I would agree with Jim as I noticed this week that the markup over spot for Silver American Eagles at one of the lowest mark up dealers (that I've bought a lot from) is now at $3.60 per ounce over spot!  This actually changed from just one week ago when they were  at $2.60 over spot.  (mind you I'm talking purchases of more than 500 ounces at a time for this price).    I thought it odd on their website because they said they would not sell Silver Eagles because they felt that the mark up was too high.  I guess they felt the pressure.  So, if there is this kind of pressure to buy at any price, we know that we should probably be looking for an exit.  These kind of manias can go on longer than we think, but this is a BIG WARNING that people are buying at any cost. 

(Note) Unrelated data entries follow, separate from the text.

/-- CTL.RESET of a page (R521). -/
def blockReset (ty inst : Nat) (s : State) : State :=
  if !(s.ready && blockPage ty && s.hasPage ty inst) then s
  else if (match pageTile ty inst with | some t => !s.tileOpen t || (s.tl t).resetAt.isSome | none => false) then s
  else if ty = pFWU then fwuSettle (s.modFw (fun x => { x with resetWait := true }))
  else if ty = pADM then blockEffect ty 0 s
  else if ty = pPWR then
    clearPage pPWR 0 (if bit s.stbyCtl 0 then cancelStandby 4 s else s)
  else blockEffect ty inst (clearPage ty inst s)

def execBlockReset (ty inst : Nat) (s : State) : Res := .next (match pageTile ty inst with
    | some t => tileMmio t (regAcc ty inst 0x00C 4) (fun s => blockReset ty inst s) s
    | none => mmio 0 0 (fun s => blockReset ty inst s) s)

end Sys2Proof.Machine
end

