-- ==== Sys2Proof/Machine/Step.lean ====
section
/-!
DEFINITION. Step: the front command of the queue runs; an empty queue idles.
-/
namespace Sys2Proof.Machine

/-- One step: the command at the front of the queue acts on the state with the queue's rest. On an empty queue the
block idles: every passage of time is a command of the table (DESIGN CHOICE, log entry 1). -/
def step (s : State) : Host.Outcome State Fault Refusal :=
  match s.pending with
  | [] => .next s
  | c :: rest => exec c { s with pending := rest }

/-- `s` with command `c` put at the front of its queue. -/
def State.withCommand (s : State) (c : Instr) : State := { s with pending := c :: s.pending }

/-- `s` with the command that a word of the table spells in front; unchanged where it spells none. -/
def State.withFetchWord (s : State) (nbits w : Nat) : State :=
  match decodeTableWord nbits w with
  | some c => s.withCommand c
  | none => s

end Sys2Proof.Machine
end

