/-- Reads (R15, R17, R18, R81, R82, R369, R454, R459, R523, R544-R546). -/
def Obligations.RegisterReads : Prop :=
  ∀ (s : State) (f bar a size : Nat),
    -- what the other commands for reads are
    (∀ t : State, (answers (.pttickRead size) s t ↔ answers (.splitReadSnapshot 0 0 0x1078 size) s t) ∧
      (f ≠ 0 → (answers (.tnhPttickRead f size) s t ↔ answers (.splitReadSnapshot f 0 0x48 size) s t)) ∧
      (∀ ty inst off : Nat, place f a = .page ty inst off →
        ((rcBases ty).contains off = true ∨ size = 8 ∧ (rcBases ty).contains (off + 4) = true) →
        (answers (.rcCounterRead f a size) s t ↔ answers (.splitReadSnapshot f 0 a size) s t))) ∧
    completes (.tnhPttickRead 0 size) s (fun t => t = s) ∧
    ((∀ ty inst off : Nat, place f a = .page ty inst off →
        (rcBases ty).contains off = false ∧ (size = 8 → (rcBases ty).contains (off + 4) = false)) →
      completes (.rcCounterRead f a size) s (fun t => t = s)) ∧
    -- reads that are not served
    (hasBar f bar = false → completes (.splitReadSnapshot f bar a size) s (fun t => t = s)) ∧
    (hasBar f bar = true → s.answers f = 0 ∨ aligned a size = false → completes (.splitReadSnapshot f bar a size) s (fun t =>
      Output.readUR f bar a ∈ t.sent ∧ if bar = 0 then (t.fn f).snap0 = none else (t.fn f).snap2 = none)) ∧
    (hasBar f bar = true → s.answers f ≠ 0 → aligned a size = true →
      (∀ k : Nat, s.waitsFor f bar a = some k → completes (.splitReadSnapshot f bar a size) s (fun t =>
        (t.tl k).pwr.held = (s.tl k).pwr.held ++
          [{ bar, off := a, size, write := false, value := 0, part := false, snap := s.snapAt f bar a size }])) ∧
      (s.waitsFor f bar a = none → s.answers f = 1 ∨ s.placeOpen f bar a = false ∨ s.deadTile (accTile f bar a) = true →
        completes (.splitReadSnapshot f bar a size) s (fun t => Output.readData f bar a size 0 ∈ t.sent))) ∧
    -- served reads of BAR0; `u` is the state in which the page is read
    (∀ ty inst off : Nat, s.reaches f a ty inst off →
      let u := endsDoze f a (dropSnap f 0 s)
      let v := (ptAtOf ty inst off u).getD (wideVal ty inst off u) % 2 ^ 64
      (wide ty off = true →
        completes (.splitReadSnapshot f 0 a 4) s (fun t => Output.readData f 0 a 4 (v % 2 ^ 32) ∈ t.sent ∧
          (t.fn f).snap0 = some (a + 4, BitVec.ofNat 32 (v / 2 ^ 32))) ∧
        (a % 8 = 0 → completes (.splitReadSnapshot f 0 a 8) s (fun t => Output.readData f 0 a 8 v ∈ t.sent ∧
          (t.fn f).snap0 = none))) ∧
      (off % 8 = 4 → wide ty (off - 4) = true → wide ty off = false →
        (∀ x : W32, (s.fn f).snap0 = some (a, x) → completes (.splitReadSnapshot f 0 a 4) s (fun t =>
          Output.readData f 0 a 4 x.toNat ∈ t.sent ∧ (t.fn f).snap0 = none)) ∧
        ((∀ x : W32, (s.fn f).snap0 ≠ some (a, x)) → completes (.splitReadSnapshot f 0 a 4) s (fun t =>
          Output.readData f 0 a 4 (wordVal ty inst off u) ∈ t.sent ∧ (t.fn f).snap0 = none))) ∧
      (wide ty off = false → ¬ (off % 8 = 4 ∧ wide ty (off - 4) = true) →
        completes (.splitReadSnapshot f 0 a 4) s (fun t => (t.fn f).snap0 = none ∧
          Output.readData f 0 a 4 (if ty = pBWV ∧ off = 0x50 then (takeLock f u).1 else wordVal ty inst off u) ∈ t.sent) ∧
        (a % 8 = 0 → completes (.splitReadSnapshot f 0 a 8) s (fun t => (t.fn f).snap0 = none ∧ ∃ hi : Nat,
          Output.readData f 0 a 8
            ((if ty = pBWV ∧ off = 0x50 then (takeLock f u).1 else wordVal ty inst off u) + hi * 2 ^ 32) ∈ t.sent)))) ∧
    (s.serves f 0 a → a % 4 = 0 →
      (place f a = .hole → completes (.splitReadSnapshot f 0 a 4) s (fun t => Output.readData f 0 a 4 0 ∈ t.sent)) ∧
      (∀ off : Nat, place f a = .msix off → completes (.splitReadSnapshot f 0 a 4) s (fun t =>
        Output.readData f 0 a 4 (msixVal f off s) ∈ t.sent)) ∧
      (∀ g off : Nat, place f a = .aper g off → completes (.splitReadSnapshot f 0 a 4) s (fun t =>
        Output.readData f 0 a 4 (aperVal g off s) ∈ t.sent)) ∧
      (place f a = .pba 0 → completes (.splitReadSnapshot f 0 a 4) s (fun t =>
        Output.readData f 0 a 4 (pbaVal f s % 2 ^ 32) ∈ t.sent ∧
        (t.fn f).snap0 = some (a + 4, BitVec.ofNat 32 (pbaVal f s / 2 ^ 32))) ∧
        (a % 8 = 0 → completes (.splitReadSnapshot f 0 a 8) s (fun t => Output.readData f 0 a 8 (pbaVal f s) ∈ t.sent))) ∧
      (∀ off : Nat, off ≠ 0 → place f a = .pba off →
        (∀ x : W32, (s.fn f).snap0 = some (a, x) → completes (.splitReadSnapshot f 0 a 4) s (fun t =>
          Output.readData f 0 a 4 x.toNat ∈ t.sent ∧ (t.fn f).snap0 = none)) ∧
        ((s.fn f).snap0 = none → completes (.splitReadSnapshot f 0 a 4) s (fun t =>
          Output.readData f 0 a 4 (pbaVal f s / 2 ^ 32) ∈ t.sent)))) ∧
    -- served reads of records
    (s.serves 0 2 a →
      (a % 8 = 0 → completes (.splitReadSnapshot 0 2 a 8) s (fun t => Output.readData 0 2 a 8 (s.record (a / 8)) ∈ t.sent) ∧
        completes (.splitReadSnapshot 0 2 a 4) s (fun t => Output.readData 0 2 a 4 (s.record (a / 8) % 2 ^ 32) ∈ t.sent ∧
          (t.fn 0).snap2 = some (a + 4, BitVec.ofNat 32 (s.record (a / 8) / 2 ^ 32)))) ∧
      (a % 8 = 4 →
        (∀ x : W32, (s.fn 0).snap2 = some (a, x) → completes (.splitReadSnapshot 0 2 a 4) s (fun t =>
          Output.readData 0 2 a 4 x.toNat ∈ t.sent ∧ (t.fn 0).snap2 = none)) ∧
        ((s.fn 0).snap2 = none → completes (.splitReadSnapshot 0 2 a 4) s (fun t =>
          Output.readData 0 2 a 4 (s.record (a / 8) / 2 ^ 32) ∈ t.sent)))) ∧
    -- the snapshots of plant time
    (s.serves 0 0 0x1078 → size = 4 ∨ size = 8 → completes (.pttickRead size) s (fun t =>
      Output.readData 0 0 0x1078 size (s.time.ptTick % 2 ^ 64 % 2 ^ (8 * size)) ∈ t.sent ∧ (t.fn 0).ptSnap = some s.time.ptAt)) ∧
    (s.serves f 0 0x48 → f ≠ 0 → size = 4 ∨ size = 8 → completes (.tnhPttickRead f size) s (fun t =>
      Output.readData f 0 0x48 size (s.time.ptTick % 2 ^ 64 % 2 ^ (8 * size)) ∈ t.sent ∧ (t.fn f).tnhSnap = some s.time.ptAt)) ∧
    -- read-clear registers
    (∀ ty inst off : Nat, s.reaches f a ty inst off →
      ((ty, off) ∈ [(pPWR, 0x48), (pFWU, 0x78), (pSET, 0x50), (pICG, 0x78), (pMGT, 0x98), (pCRY, 0x40), (pTSK, 0x54),
          (pTSK, 0x68), (pPMT, 0x58), (pPIM, 0x4C), (pRFX, 0x48), (pRFX, 0x4C), (pBMV, 0x50), (pTNH, 0xB0), (pFIB, 0x800),
          (pBWV, 0x60), (pBWV, 0x64)] →
        completes (.rcCounterRead f a 4) s (fun t =>
          Output.readData f 0 a 4 (s.reg 0 ty inst off % 2 ^ 32) ∈ t.sent ∧ t.reg 0 ty inst off = 0) ∧
        (a % 8 = 0 → completes (.rcCounterRead f a 8) s (fun t => t.reg 0 ty inst off = 0 ∧ ∃ hi : Nat,
          Output.readData f 0 a 8 (s.reg 0 ty inst off % 2 ^ 32 + hi * 2 ^ 32) ∈ t.sent)) ∧
        (a % 8 = 4 → completes (.rcCounterRead f (a - 4) 8) s (fun t => t.reg 0 ty inst off = 0 ∧ ∃ lo : Nat, lo < 2 ^ 32 ∧
          Output.readData f 0 (a - 4) 8 (lo + s.reg 0 ty inst off % 2 ^ 32 * 2 ^ 32) ∈ t.sent))) ∧
      ((ty, off) ∈ [(pICG, 0x70), (pMGT, 0x90), (pTSK, 0x60), (pPMT, 0x60), (pBMV, 0x48), (pTPT, 0x60), (pTPT, 0x68),
          (pTPT, 0x70), (pTPT, 0x78), (pBMC, 0x60)] → ∀ sz : Nat, sz = 4 ∨ sz = 8 ∧ a % 8 = 0 →
        completes (.rcCounterRead f a sz) s (fun t =>
          Output.readData f 0 a sz (s.reg 0 ty inst off % 2 ^ (8 * sz)) ∈ t.sent ∧ t.reg 0 ty inst off = 0)) ∧
      (ty = pTSK → off = 0x50 → completes (.rcCounterRead f a 4) s (fun t =>
        let w := waitOff (s.reg 0 pTSK inst 0x048)
        Output.readData f 0 a 4 (s.reg 0 pTSK inst w % 2 ^ 32) ∈ t.sent ∧ t.reg 0 pTSK inst w = 0)) ∧
      (ty = pTPT → off = 0x98 → completes (.rcCounterRead f a 4) s (fun t =>
        let n := s.reg 0 pTPT inst 0x090
        Output.readData f 0 a 4 (((s.node inst n).misses + (s.node inst n).recovered * 2 ^ 16) % 2 ^ 32) ∈ t.sent ∧
        t.node inst n = { s.node inst n with misses := 0, recovered := 0 })) ∧
      (ty = pSEQ → off = 0x68 → ∀ sz : Nat, sz = 4 ∨ sz = 8 ∧ a % 8 = 0 → completes (.rcCounterRead f a sz) s (fun t =>
        Output.readData f 0 a sz ((s.plan inst).swaps % 2 ^ (8 * sz)) ∈ t.sent ∧ (t.plan inst).swaps = 0)) ∧
      (ty = pATZ → off = 0x58 → completes (.rcCounterRead f a 4) s (fun t =>
        Output.readData f 0 a 4 (((s.plan inst).movesOpt + (s.plan inst).movesForced * 2 ^ 16) % 2 ^ 32) ∈ t.sent ∧
        (t.plan inst).movesOpt = 0 ∧ (t.plan inst).movesForced = 0)) ∧
      (ty = pTNH → off = 0x98 → completes (.rcCounterRead f a 4) s (fun t =>
        Output.readData f 0 a 4 (((s.fn inst).image.skipIn + (s.fn inst).image.skipOut * 2 ^ 16) % 2 ^ 32) ∈ t.sent ∧
        (t.fn inst).image.skipIn = 0 ∧ (t.fn inst).image.skipOut = 0)) ∧
      (ty = pTNH → off = 0x9C → completes (.rcCounterRead f a 4) s (fun t =>
        Output.readData f 0 a 4 ((s.fn inst).image.lost % 2 ^ 32) ∈ t.sent ∧ (t.fn inst).image.lost = 0)) ∧
      (∀ w : Nat, ty = pDBL ∨ ty = pADM → w < 7 → off = 0x250 + 4 * w → completes (.rcCounterRead f a 4) s (fun t =>
        Output.readData f 0 a 4
          ((nget 0 (s.fn inst).eqovf (2 * w) + nget 0 (s.fn inst).eqovf (2 * w + 1) * 2 ^ 16) % 2 ^ 32) ∈ t.sent ∧
        nget 0 (t.fn inst).eqovf (2 * w) = 0 ∧ nget 0 (t.fn inst).eqovf (2 * w + 1) = 0)) ∧
      (ty = pFIB → off = 0x80 → completes (.rcCounterRead f a 4) s (fun t =>
        Output.readData f 0 a 4 ((s.fn inst).fast.entries % 2 ^ 32) ∈ t.sent ∧ (t.fn inst).fast.entries = 0)) ∧
      (ty = pNIB → off = 0x58 → completes (.rcCounterRead f a 4) s (fun t =>
        Output.readData f 0 a 4 ((s.fn inst).norm.entries % 2 ^ 32) ∈ t.sent ∧ (t.fn inst).norm.entries = 0)))
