theorem nget_nins {α : Type} (d : α) (m : NMap α) (i : Nat) (v : α) (j : Nat) :
    nget d (nins m i v) j = if j = i then v else nget d m j := by
  induction m with
  | nil => simp [nins, nget]
  | cons q r ih =>
    obtain ⟨k, w⟩ := q
    unfold nins
    by_cases h1 : i < k
    · rw [if_pos h1]; simp [nget]
    · rw [if_neg h1]
      by_cases h2 : i = k
      · rw [if_pos h2]; subst h2
        by_cases hj : j = i <;> simp [nget, hj]
      · rw [if_neg h2]
        by_cases hj : j = k
        · subst hj
          have : ¬ j = i := fun h => h2 h.symm
          simp [nget, this]
        · simp only [nget, hj, if_false]; exact ih

/-- A read after a write gives the value written at its key, and what was there at any other. -/
theorem nget_nput {α : Type} [DecidableEq α] (d : α) (m : NMap α) (i : Nat) (v : α) (j : Nat) :
    nget d (nput d m i v) j = if j = i then v else nget d m j := by
  unfold nput
  split
  · rename_i hv; rw [nget_filter_ne, hv]
  · exact nget_nins d m i v j

@[simp] theorem nget_nput_same {α : Type} [DecidableEq α] (d : α) (m : NMap α) (i : Nat) (v : α) :
    nget d (nput d m i v) i = v := by rw [nget_nput, if_pos rfl]

theorem nget_nput_ne {α : Type} [DecidableEq α] (d : α) (m : NMap α) {i j : Nat} (v : α) (h : j ≠ i) :
    nget d (nput d m i v) j = nget d m j := by rw [nget_nput, if_neg h]

@[simp] theorem nget_nmod_same {α : Type} [DecidableEq α] (d : α) (m : NMap α) (i : Nat) (f : α → α) :
    nget d (nmod d m i f) i = f (nget d m i) := nget_nput_same ..

theorem nget_nmod_ne {α : Type} [DecidableEq α] (d : α) (m : NMap α) {i j : Nat} (f : α → α) (h : j ≠ i) :
    nget d (nmod d m i f) j = nget d m j := nget_nput_ne d m _ h

/-- Every write of the process image keeps its canonical form. -/
theorem memWrite_wf {m : List Host.Cell} (a v n : Nat) (h : Memory.wf m) : Memory.wf (memWrite m a v n) := by
  induction n generalizing m a v with
  | zero => exact h
  | succ n ih => exact ih _ _ (nwf_nput _ _ h)

/-! ## One lemma per field -/

theorem Keeps.set_time {W : Nat} {s0 s : State} {x0 : TimeSt} (hW0 : W.testBit 0 = true)
    (h : Keeps W s0 s) : Keeps W s0 { s with time := x0 } :=
  ⟨fun p hp => by
      cases p
      case time => exact absurd (hW0.symm.trans hp) Bool.noConfusion
      all_goals exact h.frame _ hp,
    h.queue, h.tiles,
    fun hi => ⟨(h.inv hi).part, (h.inv hi).pim, (h.inv hi).regs, (h.inv hi).fns, (h.inv hi).ports, (h.inv hi).nodes, (h.inv hi).plans, (h.inv hi).lists, (h.inv hi).owners, (h.inv hi).points, (h.inv hi).rules, (h.inv hi).remote, (h.inv hi).chans, (h.inv hi).tile, (h.inv hi).meshFails⟩⟩

theorem Keeps.set_regs {W : Nat} {s0 s : State} {x0 : NMap W64} (hW0 : W.testBit 1 = true)
    (hx0 : ascKeys s.regs = true → ascKeys x0 = true) (h : Keeps W s0 s) : Keeps W s0 { s with regs := x0 } :=
  ⟨fun p hp => by
      cases p
      case regs => exact absurd (hW0.symm.trans hp) Bool.noConfusion
      all_goals exact h.frame _ hp,
    h.queue, h.tiles,
    fun hi => ⟨(h.inv hi).part, (h.inv hi).pim, hx0 (h.inv hi).regs, (h.inv hi).fns, (h.inv hi).ports, (h.inv hi).nodes, (h.inv hi).plans, (h.inv hi).lists, (h.inv hi).owners, (h.inv hi).points, (h.inv hi).rules, (h.inv hi).remote, (h.inv hi).chans, (h.inv hi).tile, (h.inv hi).meshFails⟩⟩

theorem Keeps.set_stored {W : Nat} {s0 s : State} {x0 : NMap W64} (hW0 : W.testBit 2 = true)
    (h : Keeps W s0 s) : Keeps W s0 { s with stored := x0 } :=
  ⟨fun p hp => by
      cases p
      case stored => exact absurd (hW0.symm.trans hp) Bool.noConfusion
      all_goals exact h.frame _ hp,
    h.queue, h.tiles,
    fun hi => ⟨(h.inv hi).part, (h.inv hi).pim, (h.inv hi).regs, (h.inv hi).fns, (h.inv hi).ports, (h.inv hi).nodes, (h.inv hi).plans, (h.inv hi).lists, (h.inv hi).owners, (h.inv hi).points, (h.inv hi).rules, (h.inv hi).remote, (h.inv hi).chans, (h.inv hi).tile, (h.inv hi).meshFails⟩⟩

theorem Keeps.set_fns {W : Nat} {s0 s : State} {x0 : NMap Fn} (hW0 : W.testBit 3 = true)
    (hx0 : nwf {} s.fns = true → nwf {} x0 = true) (h : Keeps W s0 s) : Keeps W s0 { s with fns := x0 } :=
  ⟨fun p hp => by
      cases p
      case fns => exact absurd (hW0.symm.trans hp) Bool.noConfusion
      all_goals exact h.frame _ hp,
    h.queue, h.tiles,
    fun hi => ⟨(h.inv hi).part, (h.inv hi).pim, (h.inv hi).regs, hx0 (h.inv hi).fns, (h.inv hi).ports, (h.inv hi).nodes, (h.inv hi).plans, (h.inv hi).lists, (h.inv hi).owners, (h.inv hi).points, (h.inv hi).rules, (h.inv hi).remote, (h.inv hi).chans, (h.inv hi).tile, (h.inv hi).meshFails⟩⟩

theorem Keeps.set_ports {W : Nat} {s0 s : State} {x0 : NMap Port} (hW0 : W.testBit 4 = true)
    (hx0 : nwf {} s.ports = true → nwf {} x0 = true) (h : Keeps W s0 s) : Keeps W s0 { s with ports := x0 } :=
  ⟨fun p hp => by
      cases p
      case ports => exact absurd (hW0.symm.trans hp) Bool.noConfusion
      all_goals exact h.frame _ hp,
    h.queue, h.tiles,
    fun hi => ⟨(h.inv hi).part, (h.inv hi).pim, (h.inv hi).regs, (h.inv hi).fns, hx0 (h.inv hi).ports, (h.inv hi).nodes, (h.inv hi).plans, (h.inv hi).lists, (h.inv hi).owners, (h.inv hi).points, (h.inv hi).rules, (h.inv hi).remote, (h.inv hi).chans, (h.inv hi).tile, (h.inv hi).meshFails⟩⟩

theorem Keeps.set_nodes {W : Nat} {s0 s : State} {x0 : NMap Node} (hW0 : W.testBit 5 = true)
    (hx0 : nwf {} s.nodes = true → nwf {} x0 = true) (h : Keeps W s0 s) : Keeps W s0 { s with nodes := x0 } :=
  ⟨fun p hp => by
      cases p
      case nodes => exact absurd (hW0.symm.trans hp) Bool.noConfusion
      all_goals exact h.frame _ hp,
    h.queue, h.tiles,
    fun hi => ⟨(h.inv hi).part, (h.inv hi).pim, (h.inv hi).regs, (h.inv hi).fns, (h.inv hi).ports, hx0 (h.inv hi).nodes, (h.inv hi).plans, (h.inv hi).lists, (h.inv hi).owners, (h.inv hi).points, (h.inv hi).rules, (h.inv hi).remote, (h.inv hi).chans, (h.inv hi).tile, (h.inv hi).meshFails⟩⟩

theorem Keeps.set_plans {W : Nat} {s0 s : State} {x0 : NMap PlanSt} (hW0 : W.testBit 6 = true)
    (hx0 : nwf {} s.plans = true → nwf {} x0 = true) (h : Keeps W s0 s) : Keeps W s0 { s with plans := x0 } :=
  ⟨fun p hp => by
      cases p
      case plans => exact absurd (hW0.symm.trans hp) Bool.noConfusion
      all_goals exact h.frame _ hp,
    h.queue, h.tiles,
    fun hi => ⟨(h.inv hi).part, (h.inv hi).pim, (h.inv hi).regs, (h.inv hi).fns, (h.inv hi).ports, (h.inv hi).nodes, hx0 (h.inv hi).plans, (h.inv hi).lists, (h.inv hi).owners, (h.inv hi).points, (h.inv hi).rules, (h.inv hi).remote, (h.inv hi).chans, (h.inv hi).tile, (h.inv hi).meshFails⟩⟩

theorem Keeps.set_lists {W : Nat} {s0 s : State} {x0 : NMap SList} (hW0 : W.testBit 7 = true)
    (hx0 : nwf {} s.lists = true → nwf {} x0 = true) (h : Keeps W s0 s) : Keeps W s0 { s with lists := x0 } :=
  ⟨fun p hp => by
      cases p
      case lists => exact absurd (hW0.symm.trans hp) Bool.noConfusion
      all_goals exact h.frame _ hp,
    h.queue, h.tiles,
    fun hi => ⟨(h.inv hi).part, (h.inv hi).pim, (h.inv hi).regs, (h.inv hi).fns, (h.inv hi).ports, (h.inv hi).nodes, (h.inv hi).plans, hx0 (h.inv hi).lists, (h.inv hi).owners, (h.inv hi).points, (h.inv hi).rules, (h.inv hi).remote, (h.inv hi).chans, (h.inv hi).tile, (h.inv hi).meshFails⟩⟩

theorem Keeps.set_pim {W : Nat} {s0 s : State} {x0 : List Host.Cell} (hW0 : W.testBit 8 = true)
    (hx0 : nwf 0#8 s.pim = true → nwf 0#8 x0 = true) (h : Keeps W s0 s) : Keeps W s0 { s with pim := x0 } :=
  ⟨fun p hp => by
      cases p
      case pim => exact absurd (hW0.symm.trans hp) Bool.noConfusion
      all_goals exact h.frame _ hp,
    h.queue, h.tiles,
    fun hi => ⟨(h.inv hi).part, hx0 (h.inv hi).pim, (h.inv hi).regs, (h.inv hi).fns, (h.inv hi).ports, (h.inv hi).nodes, (h.inv hi).plans, (h.inv hi).lists, (h.inv hi).owners, (h.inv hi).points, (h.inv hi).rules, (h.inv hi).remote, (h.inv hi).chans, (h.inv hi).tile, (h.inv hi).meshFails⟩⟩

theorem Keeps.set_owners {W : Nat} {s0 s : State} {x0 : NMap Nat} (hW0 : W.testBit 9 = true)
    (hx0 : nwf 0 s.owners = true → nwf 0 x0 = true) (h : Keeps W s0 s) : Keeps W s0 { s with owners := x0 } :=
  ⟨fun p hp => by
      cases p
      case owners => exact absurd (hW0.symm.trans hp) Bool.noConfusion
      all_goals exact h.frame _ hp,
    h.queue, h.tiles,
    fun hi => ⟨(h.inv hi).part, (h.inv hi).pim, (h.inv hi).regs, (h.inv hi).fns, (h.inv hi).ports, (h.inv hi).nodes, (h.inv hi).plans, (h.inv hi).lists, hx0 (h.inv hi).owners, (h.inv hi).points, (h.inv hi).rules, (h.inv hi).remote, (h.inv hi).chans, (h.inv hi).tile, (h.inv hi).meshFails⟩⟩

theorem Keeps.set_points {W : Nat} {s0 s : State} {x0 : NMap Point} (hW0 : W.testBit 10 = true)
    (hx0 : nwf {} s.points = true → nwf {} x0 = true) (h : Keeps W s0 s) : Keeps W s0 { s with points := x0 } :=
  ⟨fun p hp => by
      cases p
      case points => exact absurd (hW0.symm.trans hp) Bool.noConfusion
      all_goals exact h.frame _ hp,
    h.queue, h.tiles,
    fun hi => ⟨(h.inv hi).part, (h.inv hi).pim, (h.inv hi).regs, (h.inv hi).fns, (h.inv hi).ports, (h.inv hi).nodes, (h.inv hi).plans, (h.inv hi).lists, (h.inv hi).owners, hx0 (h.inv hi).points, (h.inv hi).rules, (h.inv hi).remote, (h.inv hi).chans, (h.inv hi).tile, (h.inv hi).meshFails⟩⟩

theorem Keeps.set_grants {W : Nat} {s0 s : State} {x0 : List ShareGrant} (hW0 : W.testBit 11 = true)
    (h : Keeps W s0 s) : Keeps W s0 { s with grants := x0 } :=
  ⟨fun p hp => by
      cases p
      case grants => exact absurd (hW0.symm.trans hp) Bool.noConfusion
      all_goals exact h.frame _ hp,
    h.queue, h.tiles,
    fun hi => ⟨(h.inv hi).part, (h.inv hi).pim, (h.inv hi).regs, (h.inv hi).fns, (h.inv hi).ports, (h.inv hi).nodes, (h.inv hi).plans, (h.inv hi).lists, (h.inv hi).owners, (h.inv hi).points, (h.inv hi).rules, (h.inv hi).remote, (h.inv hi).chans, (h.inv hi).tile, (h.inv hi).meshFails⟩⟩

So, we have warning #1 – we see dealers marking up the cost to buy AND there is still a crazy demand (say bubble with me).

As I mentioned earlier today in the post about Fed Governor's comments about inflation, copper is looking sick and it will take down the rest of the commodities complex with it.  Silver and gold will not be immune to a copper crash.  Please review the post on inflation and Bullard's comments at MINISTRY OF DISINFORMATION – BULLARD SPEAKS.

Jim Cramer is actively commenting and favorable on a position in physical silver.  This should cause you to call your precious metal dealer and arrange for UPS delivery to them right now.

There may be room to run on silver, but most of all, it seems to be getting a bit crowded.  BE CAREFUL!